RAG, or Retrieval-Augmented Generation, is an AI technique that combines the power of large language models (LLMs) with external knowledge retrieval. The idea is to fix one of LLMs’ key limitations: their inability to access or update their knowledge after training.
In a RAG system, when a query is received, it first goes through a retrieval step. This step searches a knowledge base to find relevant information. Once relevant information is retrieved, it’s fed into the LLM along with the original query. This allows the model to generate responses based not only on its pre-trained knowledge but also on the most up-to-date and relevant information from the external knowledge base.
There are a few ways to do this, but the most common current technique is using embeddings. Embeddings are a mathematical representation of the text in the knowledge base. Using a specific embedding model, you convert text into a dense vector representation (called an embedding).
When the text is represented as this vector, performing similarity searches on these numbers is much easier. So the basic process goes:
- You have a lot of text or documents. After some preprocessing (splitting it and cleaning it up), you create an embedding for each element of the text.
- You store these in a vector database–a specialized (or not 😉) database that efficiently stores these long embeddings.

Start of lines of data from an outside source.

-- ==== Sys2Proof/Word.lean ====
section
/-! DEFINITION. The words of the block and their plainest arithmetic (R4: multi-byte values are little-endian). -/

namespace Sys2Proof

/-- A 32-bit register or descriptor word. -/
abbrev Word := BitVec 32

/-- One byte of memory. -/
abbrev Byte := BitVec 8

/-- A 64-byte descriptor, word 0 in bits 31 to 0 (R63, R114). -/
abbrev Desc := BitVec 512

end Sys2Proof
end

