/-- The stamp of a command: the ACLK at which it comes. -/
def Instr.stamp : Instr → Nat
  | .registerWrite t _ _ _ _ _ _ => t
  | .evtStsClear t _ _ _ _ _ => t
  | .evtForce t _ _ _ _ _ => t
  | .evtEnWrite t _ _ _ _ => t
  | .pageQuiesce t _ _ _ _ => t
  | .pageEnable t _ _ _ => t
  | .pageDisable t _ _ _ => t
  | .tileAccept t _ _ _ _ _ _ => t
  | .tileComplete t _ _ _ _ _ _ _ _ _ => t
  | .arrayResume t _ _ _ _ => t
  | .mangleClaimGrant t _ => t
  | .mangleStreamDone t _ _ => t
  | .foldAccessGrant t _ _ _ _ _ => t
  | .foldRequestPromote t _ _ _ => t
  | .foldReadComplete t _ _ => t
  | .foldScrubCycle t _ _ _ _ => t
  | .ringTailWrite t _ _ _ _ => t
  | .ringCfgWrite t _ _ _ _ => t
  | .queueFetch t _ _ => t
  | .queueFetchArrive t _ _ => t
  | .qctlWaitGe t _ _ => t
  | .qctlTake t _ _ => t
  | .qctlAdd t _ _ => t
  | .qctlClear t _ _ => t
  | .signalCounterWrite t _ _ _ _ => t
  | .descriptorSignal t _ _ => t
  | .engineResume t _ _ _ => t
  | .engineRetry t _ _ _ => t
  | .vecAdd t _ _ _ => t
  | .vecSub t _ _ _ => t
  | .vecMul t _ _ _ => t
  | .vecFma t _ _ _ => t
  | .vecMax t _ _ _ => t
  | .vecMin t _ _ _ => t
  | .vecAxpb t _ _ _ => t
  | .vecActivation t _ _ _ => t
  | .vecRecip t _ _ _ => t
  | .vecRsqrt t _ _ _ => t
  | .vecLog t _ _ _ => t
  | .vecActivationBackward t _ _ _ => t
  | .vecRowSum t _ _ _ => t
  | .vecRowMax t _ _ _ => t
  | .vecRowSumsq t _ _ _ => t
  | .vecRowDot t _ _ _ => t
  | .vecRowLse t _ _ _ => t
  | .vecLnFwd t _ _ _ => t
  | .vecRmsFwd t _ _ _ => t
  | .vecSoftmaxFwd t _ _ _ => t
  | .vecLnBwd t _ _ _ => t
  | .vecRmsBwd t _ _ _ => t
  | .vecSoftmaxBwd t _ _ _ => t
  | .vecSoftmaxBwdL t _ _ _ => t
  | .vecLnBwdRc t _ _ _ => t
  | .vecRmsBwdRc t _ _ _ => t
  | .vecSoftmaxBwdRc t _ _ _ => t
  | .convert t _ _ _ => t
  | .convertHandoff t _ _ _ _ => t
  | .transpose t _ _ _ => t
  | .sorterDump t _ _ => t
  | .digest t _ _ _ => t
  | .compress t _ _ _ => t
  | .streamerCopy t _ _ => t
  | .streamerFill t _ _ => t
  | .streamerSegmentComplete t _ _ _ _ _ _ _ => t
  | .shipStep t _ => t
  | .shipStepSend t _ _ _ => t
  | .shipStepDone t _ _ => t
  | .shipFull t _ _ _ => t
  | .exportConsReread t _ _ => t
  | .reduceScatter t _ _ => t
  | .allGather t _ _ => t
  | .verdictOp t _ _ => t
  | .stepBoundary t => t
  | .stepCountWrite t _ _ _ => t
  | .verdictUp t _ _ _ _ _ _ => t
  | .verdictDown t _ _ _ _ _ => t
  | .updateAdamw t _ _ _ => t
  | .updateAdamwFact t _ _ _ => t
  | .updateSgdm t _ _ _ => t
  | .updateCustom t _ _ _ => t
  | .updateParityResume t _ _ => t
  | .exportLag t _ _ => t
  | .modulePrepared t => t
  | .preparedUp t _ _ _ _ _ => t
  | .commitDown t _ _ _ _ _ => t
  | .digestUp t _ _ _ => t
  | .digestDown t _ _ _ => t
  | .replicaMendDone t _ _ _ => t
  | .leaseClaim t _ _ => t
  | .leaseRelease t _ _ => t
  | .leaseGrant t _ => t
  | .leaseRangeWrite t _ _ _ _ => t
  | .leaseWriteAccept t => t
  | .leaseStale t => t
  | .collReadyReceive t _ _ => t
  | .collSegmentSend t _ _ _ _ => t
  | .collSegmentReceive t _ _ _ _ => t
  | .collWait t _ _ _ _ => t
  | .collTopologyWrite t _ _ _ => t
  | .linkCheckStart t _ => t
  | .checkLinks t _ _ _ => t
  | .mismatchUp t _ _ _ _ => t
  | .heartbeat t _ _ _ => t
  | .regen t _ _ _ _ => t
  | .bucketQuery t _ _ => t
  | .bucketStateUp t _ _ _ => t
  | .reportUp t _ _ _ _ _ => t
  | .leadAnswer t _ _ _ _ _ _ => t
  | .siteDown t _ _ _ _ _ _ _ => t
  | .memRequest t _ _ _ _ _ => t
  | .memAccept t _ => t
  | .memAccessComplete t _ _ => t
  | .pageMendDone t _ _ => t
  | .repairGo t _ _ _ => t
  | .repairCopyDone t _ _ => t
  | .refreshSlot t _ _ _ => t
  | .rinseSlot t _ _ _ _ => t
  | .pressSlot t _ _ _ _ _ _ => t
  | .retainBreak t _ _ => t
  | .seamFlitReceive t _ _ => t
  | .seamIdleFlit t _ _ => t
  | .frameSend t _ _ => t
  | .frameWrite t _ _ _ _ => t
  | .frameReadReq t _ _ _ _ _ => t
  | .frameReadResp t _ _ _ _ => t
  | .frameSig t _ _ _ _ => t
  | .frameCtrl t _ _ => t
  | .creditReturnTimer t _ _ => t
  | .ctrlKeepaliveSend t _ _ => t
  | .replayTimeout t _ _ => t
  | .linkIdleTimeout t _ _ => t
  | .pcsAlignLost t _ _ => t
  | .linkTrained t _ _ _ => t
  | .portDisable t _ _ _ => t
  | .podTimeSyncTimer t => t
  | .linkDelayTimer t => t
  | .syncReq t _ _ _ _ => t
  | .syncResp t _ _ _ _ _ _ => t
  | .linkReq t _ _ _ _ => t
  | .linkResp t _ _ _ _ _ _ => t
  | .joinResp t _ _ _ _ _ _ => t
  | .hello t _ _ _ _ _ _ _ => t
  | .candidate t _ _ _ => t
  | .electionClose t => t
  | .neighTable t _ _ _ _ _ => t
  | .config t _ _ => t
  | .tack t _ _ _ => t
  | .tackReply t _ _ => t
  | .topoConfirm t _ _ _ => t
  | .leadProbe t _ _ => t
  | .probeAnswer t _ _ _ _ => t
  | .leadHeartbeatTimer t => t
  | .standbyLeadTimeout t => t
  | .probeWindowExpire t => t
  | .discoveryStart t _ => t
  | .ptApply t _ => t
  | .podCmdCut t _ => t
  | .cutSelf t _ _ _ => t
  | .markCut t _ _ _ => t
  | .aliasChip t _ _ _ => t
  | .assignSpare t _ _ _ => t
  | .unreachable t _ _ _ => t
  | .lostSelf t _ _ _ => t
  | .epochEnd t _ _ _ => t
  | .shardHeaderArrive t _ _ _ => t
  | .roundDeadline t => t
  | .rttSample t _ _ => t
  | .migKeepaliveTimer t => t
  | .siteContactTimeout t _ => t
  | .migDatagramRepeat t => t
  | .keepalive t _ => t
  | .migQpError t _ _ => t
  | .resetQp t _ _ => t
  | .siteState t _ _ _ => t
  | .joinAnnounce t _ => t
  | .ptpSync t _ _ => t
  | .ptpSecond t _ => t
  | .ptpSyncTimeout t => t
  | .cmConnectRequest t _ _ _ _ _ _ _ _ _ _ => t
  | .claimOwner t _ => t
  | .releaseOwner t _ => t
  | .hostMemWrite t _ _ _ _ _ _ _ => t
  | .hostMemRead t _ _ _ _ _ _ _ _ => t
  | .hostRegWrite t _ _ _ _ _ _ _ => t
  | .hostRegRead t _ _ _ _ _ _ _ => t
  | .hostFetchAdd t _ _ _ _ _ _ _ _ => t
  | .hostDoorbell t _ _ _ _ _ _ _ _ => t
  | .hostQpError t _ _ => t
  | .identify t _ _ _ => t
  | .neighborSolicit t _ _ _ => t
  | .cnpReceive t _ _ _ _ => t
  | .ecnRateTimer t _ _ => t
  | .eventRingEnable t _ _ _ => t
  | .eventRingQpnWrite t _ _ _ => t
  | .eventRecordSend t _ => t
  | .eventProdAck t _ _ => t
  | .eventConsReread t _ _ => t
  | .eventQpDown t _ => t
  | .refLost t _ _ => t
  | .refQualified t _ _ => t
  | .refRevert t _ => t
  | .pllFail t _ => t
  | .islandStop t _ _ _ => t
  | .islandStart t _ _ _ => t
  | .islandStopped t => t
  | .islandRun t => t
  | .journalFlashProgram t _ => t
  | .journalFlashDone t _ _ => t
  | .journalHoldTimeout t _ => t
  | .journalHoldRelease t _ => t
  | .tallySample t _ => t
  | .pressLinkMonitor t _ _ => t
  | .pressThermal t _ _ _ _ => t
  | .pressCalRecord t _ _ => t
  | .darnAging t _ _ _ _ _ _ => t
  | .powerContact t _ => t
  | .rampStart t _ _ _ _ => t
  | .rampInterlockFail t _ _ _ _ _ => t
  | .pwrEnLow t => t
  | .pwrOff t _ => t
  | .shutdownComplete t => t
  | .throttleUpdate t _ _ _ => t
  | .vRange t _ => t
  | .coolantSample t _ _ _ => t
  | .thermalLimitUpdate t _ _ => t
  | .trip t _ _ _ => t
  | .tripRelease t => t
  | .smbPstat t => t
  | .smbRegAddr t _ _ => t
  | .smbRegRead t => t
  | .smbRegWrite t _ _ => t
  | .smbAlertResponse t => t
  | .smbClockLowReset t => t
  | .bootCold t _ => t
  | .bootWarm t _ => t
  | .bootUnpick t _ => t
  | .unpickDrainDone t _ => t
  | .unpickTransferDone t => t
  | .startPhaseComplete t _ => t
  | .startPhaseFail t _ _ _ => t
  | .startRetry t _ _ => t
  | .tileWatchdog t _ _ _ => t
  | .engineWatchdog t _ _ _ => t
  | .serviceHeartbeatTimer t => t
  | .serviceFailover t _ => t
  | .cpWatchdog t _ _ => t
  | .cpWatchdogKick t _ _ => t
  | .cpHalt t _ _ _ => t
  | .cpReset t _ _ _ => t
  | .spdmGetVersion t _ _ => t
  | .spdmGetCapabilities t _ _ _ => t
  | .spdmNegotiateAlgorithms t _ _ _ _ => t
  | .spdmGetDigests t _ _ _ => t
  | .spdmGetCertificate t _ _ _ _ _ _ => t
  | .spdmChallenge t _ _ _ _ _ => t
  | .spdmGetMeasurements t _ _ _ _ _ _ => t
  | .spdmKeyExchange t _ _ _ _ _ => t
  | .spdmFinish t _ _ _ => t
  | .spdmHeartbeat t _ => t
  | .spdmKeyUpdate t _ _ => t
  | .spdmEndSession t _ => t
  | .spdmHeartbeatTimeout t _ => t
  | .getReport t _ _ => t
  | .fwStage t _ _ _ _ _ _ _ _ => t
  | .fwRaiseFloor t _ _ _ _ => t
  | .sitePortLinkDown t _ => t
  | .sitePortLinkUp t _ => t
  | .routerAdvertisement t _ _ => t
  | .dhcpv4Reply t _ _ => t
  | .migrationQpRequest t _ _ _ _ _ _ _ => t
  | .pfcPauseFrame t _ _ => t
  | .cmDisconnectRequest t _ _ => t
  | .neighTableDeadline t => t
  | .aonPowerLoss t => t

- When a user makes a query, you then run that query through the embedding model to create its own embedding.
- You then search through your database looking for similar embeddings.
- You return the text associated with the N similar embeddings from the database, which are then passed to the LLM along with the original query.

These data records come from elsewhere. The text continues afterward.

-- ==== Sys2Proof/Machine/TypesCompute.lean ====
section
/-! DEFINITION. The data of queues, windows, the Fold's scheduler, arrays, mangles and engine tables (R41 to R139). -/

namespace Sys2Proof.Machine

/-- How far a descriptor in a window has come (R105, R106, R115). -/
inductive WinStatus where
  | waiting
  | running
  | failed
  | done
  deriving DecidableEq, Repr

/-- A descriptor in a window: fetched and not signalled. `next` counts the transfer segments issued and `open_` are
those issued and not complete; `salt` and `attempt` are what it started with; `waitUntil` is the ACLK at which its path
time ends; `seq` is its ring count; `err` is the runtime code of a failed segment; `waitPod` is the pod time
since which it waits for an image (R182), `got` what its check read for it (R171); `skip` marks a skip-completion (R151). -/
structure WinEntry where
  desc : Desc
  status : WinStatus := .waiting
  skip : Bool := false
  fetchedAt : Nat := 0
  startedAt : Nat := 0
  salt : Nat := 0
  attempt : Nat := 0
  next : Nat := 0
  open_ : List Nat := []
  waitUntil : Nat := 0
  seq : Nat := 0
  err : Nat := 0
  waitPod : Nat := 0
  got : List Byte := []
  deriving DecidableEq, Repr

/-- A fetch of a ring entry: the line once it has arrived, and whether it came poisoned (R105, R115); `ctl` marks a
queue-control entry, which takes no credit and no tracker entry (R107). -/
structure Fetch where
  index : Nat
  ctl : Bool := false
  line : Option Desc := none
  poisoned : Bool := false
  deriving DecidableEq, Repr

/-- Why a queue is halted (R115): a control entry refused, which stays at HEAD; a descriptor refused, which stays in the
window as failed; or a descriptor failed at runtime. -/
inductive Halt where
  | control
  | refused
  | runtime
  deriving DecidableEq, Repr

/-- A descriptor queue (R101 to R107, R112); `trackWait` marks a fetch, `segWait` a segment, that
found no tracker entry (R110); `nextFetch` is the first ACLK at which it may issue another fetch. -/
structure Queue where
  head : Nat := 0
  tail : Nat := 0
  base : Nat := 0
  log2 : Nat := 0
  window : List WinEntry := []
  fetches : List Fetch := []
  halt : Option Halt := none
  trackWait : Bool := false
  segWait : Bool := false
  nextFetch : Nat := 0
  deriving DecidableEq, Repr

/-- A request waiting for a Fold sub-bank (R95): its quarter and offset, class, arrival, requester number, a write's
bytes by lane, and the queue whose fetch it is. -/
structure FoldReq where
  quarter : Nat
  off : Nat
  cls : Nat
  at_ : Nat
  num : Nat
  promoted : Bool := false
  write : List (Nat × Byte) := []
  isWrite : Bool := false
  fetchOf : Option (Nat × Nat) := none
  counted : Bool := false
  deriving DecidableEq, Repr

/-- A read granted and not yet delivered (R335): the line as it was at the grant, and its mark. -/
structure FoldRead where
  quarter : Nat
  off : Nat
  granted : Nat
  fetchOf : Option (Nat × Nat) := none
  line : Nat := 0
  poisoned : Bool := false
  deriving DecidableEq, Repr

/-- The Fold's scheduler: waiting requests, reads in flight, and corrected lines waiting for a reserved slot (R95 to
R98). `lastGrant` and `patrol` are by sub-bank, 256·q + 4·bank + sub: the ACLK after its last access, and the lines
patrolled. -/
structure FoldSched where
  reqs : List FoldReq := []
  reads : List FoldRead := []
  writeBacks : List Nat := []
  lastGrant : List (Nat × Nat) := []
  patrol : List (Nat × Nat) := []
  deriving DecidableEq, Repr

/-- One group of an operand row along the reduction dimension: the scale code and the element codes (R54). -/
structure Group where
  scale : Nat
  codes : List Nat
  deriving DecidableEq, Repr

/-- One row (A) or column (B) of an operand as a feeder holds it: its groups, and whether it is poisoned (R70, R490). -/
structure OpRow where
  groups : List Group
  poisoned : Bool
  deriving DecidableEq, Repr

/-- A retained operand of a feeder side: the keeping tile's matching fields and its rows (R67, R81). -/
structure Keep where
  fmt : Nat
  bsz : Bool
  nkM1 : Nat
  mask : Nat
  rows : List OpRow
  deriving DecidableEq, Repr

/-- What the feeders and links of a tile do (R50, R51), in ACLK from its acceptance: the cycles in which each row and column
feeder holds, those in which an elastic link becomes full, once per link, and those in which some cell takes a beat. -/
structure TileFlow where
  rows : List (List Nat) := []
  cols : List (List Nat) := []
  fills : List Nat := []
  takes : List Nat := []
  deriving DecidableEq, Repr

/-- A tile accepted and not completed (R47, R48): its descriptor and kind, the ACLK of acceptance, the SALT it started with, and what the
buffers of R46 hold of it: the rows of A and columns of B in the element and scale queues, and the C lines with their marks.
`flow` is what its feeders and links do and `drains` the ACLK that each row's line waits for its Fold bank. `reads` are the
operand regions; `undef` marks operands that R66 leaves undefined and `clash` the output lines whose order of writes it
leaves undefined. -/
structure Tile where
  desc : Desc
  kind : Nat
  at_ : Nat
  salt : Nat
  a : List OpRow
  b : List OpRow
  c : List (List Nat)
  cBad : List Bool
  reads : List (Nat × Nat)
  flow : TileFlow := {}
  drains : List Nat := []
  undef : Bool := false
  clash : List (Nat × Nat) := []
  deriving DecidableEq, Repr

/-- A tile's carries in a handoff buffer (R61): the engine they are for, the masks, and 1,024 carries by row; a cell that
was inactive has none. -/
structure Handoff where
  ce : Nat
  carries : List (Option Num)
  deriving DecidableEq, Repr

/-- One array: tiles in flight oldest first, the last acceptance, its interval and its beats, retained operands by kind (the FA uses
kind 0), the handoff buffer, and the ACLK at which that buffer was last emptied. -/
structure ArrayState where
  tiles : List Tile := []
  lastAccept : Option (Nat × Nat × Nat) := none
  kinds : Nat := 0
  keepA : List (Nat × Keep) := []
  keepB : List (Nat × Keep) := []
  handoff : Option Handoff := none
  handFree : Nat := 0
  deriving DecidableEq, Repr

/-- A request for mangles (R77): physical triad and array, or a standalone mangle descriptor (`who` = 96 + mangle), each mangle
with the bytes of source that it will stream. -/
structure MangleClaim where
  who : Nat
  streams : List (Nat × Nat)
  at_ : Nat
  deriving DecidableEq, Repr

/-- A mangle that serves a claimant since its grant at `at_`: no earlier than `until_` does it deliver the last beat of its
stream (R334). -/
structure MangleUse where
  mangle : Nat
  who : Nat
  at_ : Nat
  until_ : Nat
  deriving DecidableEq, Repr

/-- A quarter's mangles: claims waiting, the busy mangles, and the claimants granted that have not yet started, with the
ACLK of the grant. -/
structure Mangles where
  claims : List MangleClaim := []
  busy : List MangleUse := []
  served : List (Nat × Nat) := []
  deriving DecidableEq, Repr

/-- An entry of the delayed-scale table: READY and floor(log₂ amax_d) (R129). -/
structure DelayedScale where
  ready : Bool := false
  exponent : Int := 0
  deriving DecidableEq, Repr

/-- What the quarters compute with. Maps are keyed: queues 256·q + n; counters 4096·q + k; arrays 96·q + 3·p + a;
`incs` keeps each increment of a counter with the clock it fell on, for the order of R109; AMAX (the BF16 code plus one) and
delayed-scale tables 65,536·q + id; bins ((2·q + sorter)·4,096 + id)·68 + bin. -/
structure Compute where
  queues : List (Nat × Queue) := []
  counters : List (Nat × Nat) := []
  incs : List (Nat × Nat × Nat) := []
  arrays : List (Nat × ArrayState) := []
  failing : List (Nat × Bool) := []
  mangles : List (Nat × Mangles) := []
  fold : FoldSched := {}
  amax : List (Nat × Nat) := []
  scales : List (Nat × DelayedScale) := []
  bins : List (Nat × Nat) := []
  deriving DecidableEq, Repr

end Sys2Proof.Machine
end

- The LLM uses the query and the returned text to formulate a more specific, relevant, and up-to-date answer for the user.
You can see the applications. You can add your documentation to a vector database and build a model that allows users to pull the exact way to use your API. You can add all your past customer service interactions to a vector database and build a model that understands the biggest problems for your customers. You can add all your company’s internal knowledge base articles to a vector database and build a model that provides accurate and up-to-date information to employees across different departments.

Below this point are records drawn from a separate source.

/-- Soft repair of the unit that holds a line (R224): REPAIR_FAIL without a free spare, SPARES_LOW and its advice as spares
run out (R469). -/
def State.softRepair (s : State) (a : Nat) : State :=
  match stackPlace a with
  | none => s
  | some p =>
    let page := qPage .nmem p.quarter p.slot
    let x := s.stack p.quarter p.slot
    let used := x.usedIn p.pc p.bank
    if used ≥ 32 then s.raise page 5
    else
      let r : Repair := { pc := p.pc, bank := p.bank, unit := p.index / 16, spare := used, lines := 0, copied := false }
      let low := decide (32 - (used + 1) < 4)
      let s := (s.setStack p.quarter p.slot { x with repairs := x.repairs ++ [r], recorded := x.recorded ++ [r]
                                                     hardPending := true }).raiseIf low page 4
      if low then s.setBit (mPage .fault) Reg.FAULT_ADVISE 1 true else s

/-- Is the unit of a place among the repairs that a test selects? -/
def Stack.repaired (x : Stack) (p : StackPlace) (t : Repair → Bool) : Bool :=
  x.repairs.any (fun r => r.pc == p.pc && r.bank == p.bank && r.unit == p.index / 16 && t r)

/-- Count a correction against a repair unit, among the 256 most recent (R224); the answer is the unit's count. -/
def Stack.countUnit (x : Stack) (k : Nat) : Nat × Stack :=
  let n := ((x.counts.find? (fun e => e.1 == k)).map Prod.snd).getD 0 + 1
  (n, { x with counts := ((k, n) :: x.counts.filter (fun e => e.1 != k)).take 256 })

/-- The unit key of a place. -/
def StackPlace.unitKey (p : StackPlace) : Nat := (p.pc * 64 + p.bank) * 2 ^ 20 + p.index / 16

/-! ## Errors found by a read -/

/-- A correctable codeword of a stack (R222, R224, R226); `queue` is false for the read of a merge (R215). -/
def State.stackCe (s : State) (p : StackPlace) (line c way j e : Nat) (queue : Bool) : State :=
  let page := qPage .nmem p.quarter p.slot
  let x := s.stack p.quarter p.slot
  let mine := (x.writeBacks.filter (fun l => (stackPlace l).map (·.pc) = some p.pc)).length
  let x := if queue && decide (mine < 16) && !x.writeBacks.contains line then
    { x with writeBacks := x.writeBacks ++ [line] } else x
  let k := (6 * p.pc + 2 * way + c % 2) * 36 + j
  let live := ((mapGet (fun _ => []) x.pinHits k).filter (fun t => s.now < t + 3600000000)) ++ [s.now]
  let x := { x with pinHits := mapSet (fun _ => []) x.pinHits k live }
  let cnt := x.countUnit p.unitKey
  let thr := s.field page Reg.NMEM_CE_THRESH 0 8
  let s := ((((s.setStack p.quarter p.slot cnt.2).addSat page Reg.NMEM_ECC_CE 1).setNum page Reg.NMEM_CE_ADDR_LO line).setNum
    page Reg.NMEM_CE_ADDR_HI (line / 2 ^ 32)).setNum page Reg.NMEM_CE_INFO
    (j + 64 * c + 256 * e + 4096 * p.pc + 32768 * way)
  let s := s.raise page 0
  if thr ≠ 0 ∧ thr ≤ cnt.1 ∧ s.bit page Reg.NMEM_MEM_CTL 0 ∧ !x.repaired p (fun _ => true) then s.softRepair line else s

/-- An uncorrectable codeword of a stack (R223, R224): a unit whose copy is not complete is not repaired again. `rewrite`
queues the poison rewrite. -/
def State.stackUe (s : State) (p : StackPlace) (line c cw : Nat) (rewrite : Bool) : State :=
  let page := qPage .nmem p.quarter p.slot
  let x := s.stack p.quarter p.slot
  let x := if rewrite && !x.rewrites.contains cw then { x with rewrites := x.rewrites ++ [cw] } else x
  let s := ((((s.setStack p.quarter p.slot x).addSat page Reg.NMEM_ECC_UE 1).setNum page Reg.NMEM_UE_ADDR_LO line).setNum
    page Reg.NMEM_UE_ADDR_HI (line / 2 ^ 32)).setNum page Reg.NMEM_UE_SYND
    ((syndrome (s.eccAt cw)).packed + 65536 * c)
  let s := s.raise page 1
  let s := if p.dTier then { s with train := { s.train with ueLines := s.train.ueLines ++ [line] } } else s
  if s.bit page Reg.NMEM_MEM_CTL 0 ∧ !x.repaired p (fun r => !r.copied) then s.softRepair line else s

/-- The way by which a codeword was read, where no slot of the model carried it: a free value on an F stack. -/
def State.freeWay (s : State) (p : StackPlace) : Nat := if p.dTier then 0 else Config.freeNat s.free % 3

/-- What a read of a codeword counts and records (R98, R222, R223), by `way` of the slot. -/
def State.noteCodewordBy (s : State) (cw : Nat) (way : Option Nat) (queue : Bool) : State :=
  if s.eccAt cw = 0 then s
  else
    let line := 16 * cw / 64 * 64
    match regionOf line with
    | .fold q o =>
      let page := qPage .fold q 0
      match s.check cw with
      | .clean => s
      | .fix _ _ =>
        let s := ((s.addSat page Reg.FOLD_ECC_CE 1).setNum page Reg.FOLD_CE_ADDR o).raise page 0
        let f := s.compute.fold
        if f.writeBacks.contains line then s else s.setFold { f with writeBacks := f.writeBacks ++ [line] }
      | .poisoned => (s.addSat page Reg.FOLD_POISON_RD 1).raise page 3
      | .uncorrectable => ((s.addSat page Reg.FOLD_ECC_UE 1).setNum page Reg.FOLD_UE_ADDR o).raise page 1
    | _ =>
      match stackPlace line with
      | none => s
      | some p =>
        let page := qPage .nmem p.quarter p.slot
        match s.check cw with
        | .clean => s
        | .fix j e => s.stackCe p line (cw % 4) (way.getD (s.freeWay p)) j e queue
        | .poisoned => (s.addSat page Reg.NMEM_POISON_RD 1).raise page 2
        | .uncorrectable => s.stackUe p line (cw % 4) cw queue

/-- The codewords that `n` bytes from `a` touch. -/
def codewordsOf (a n : Nat) : List Nat :=
  if n = 0 then [] else (List.range ((a + n - 1) / 16 + 1 - a / 16)).map (fun i => a / 16 + i)

/-- The lines that `n` bytes from `a` touch. -/
def linesOf (a n : Nat) : List Nat :=
  if n = 0 then [] else (List.range ((a + n - 1) / 64 + 1 - a / 64)).map (fun i => 64 * (a / 64 + i))

/-! ## Writes -/

/-- What a write of `cover` bytes of a codeword does to its check symbols: a codeword written whole is clean; the other
errors of the Fold stay (R98). A merge write of a stack reads and checks the line as any read does, and what it could
not correct it stores poisoned (R215). -/
def State.settleCodeword (s : State) (way : Option Nat) (c cover : Nat) (merge : Bool) : State :=
  if s.eccAt c = 0 then s
  else
    match regionOf (16 * c) with
    | .fold _ _ => if cover = 16 then s.setEcc c 0 else s
    | .none | .window _ => s
    | _ =>
      let bad := s.poisonedAt c
      if merge then
        let s := s.noteCodewordBy c way false
        if cover = 16 then s.setEcc c 0 else if bad then s.setEcc c poisonMark else s.absorb c
      else if cover = 16 then s.setEcc c 0 else s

RAG is extremely useful. And the underpinning technology of RAG is the vector database. Many specific vector database tools are available for this application, but as the saying goes, “Just Use Postgres.”
Creating a vector database using Postgres is astonishingly easy, and we’ll do that here.
Building our AI app
OK, so what are we going to build? We’re going to create a fairly simple application that peps us up with inspirational quotes. We’ll create these quotes ourselves and store them for retrieval.
The tech stack
Here’s what we’re going to use:
- Llama 3.1 for our model. Llama 3.1 is Meta’s latest open-source large language model, providing state-of-the-art performance for natural language AI tasks without the restrictions of proprietary models.
- Neon for our vector database. You probably know this, but Neon is a serverless Postgres database that offers vector operations via pgvector. Its serverless compute and storage scaling makes it ideal for storing and querying our embeddings efficiently.
- OctoAI to stitch everything together. OctoAI is a platform that simplifies the deployment and management of open-source AI models, allowing us to easily integrate Llama 3.1 and our Neon database into an application.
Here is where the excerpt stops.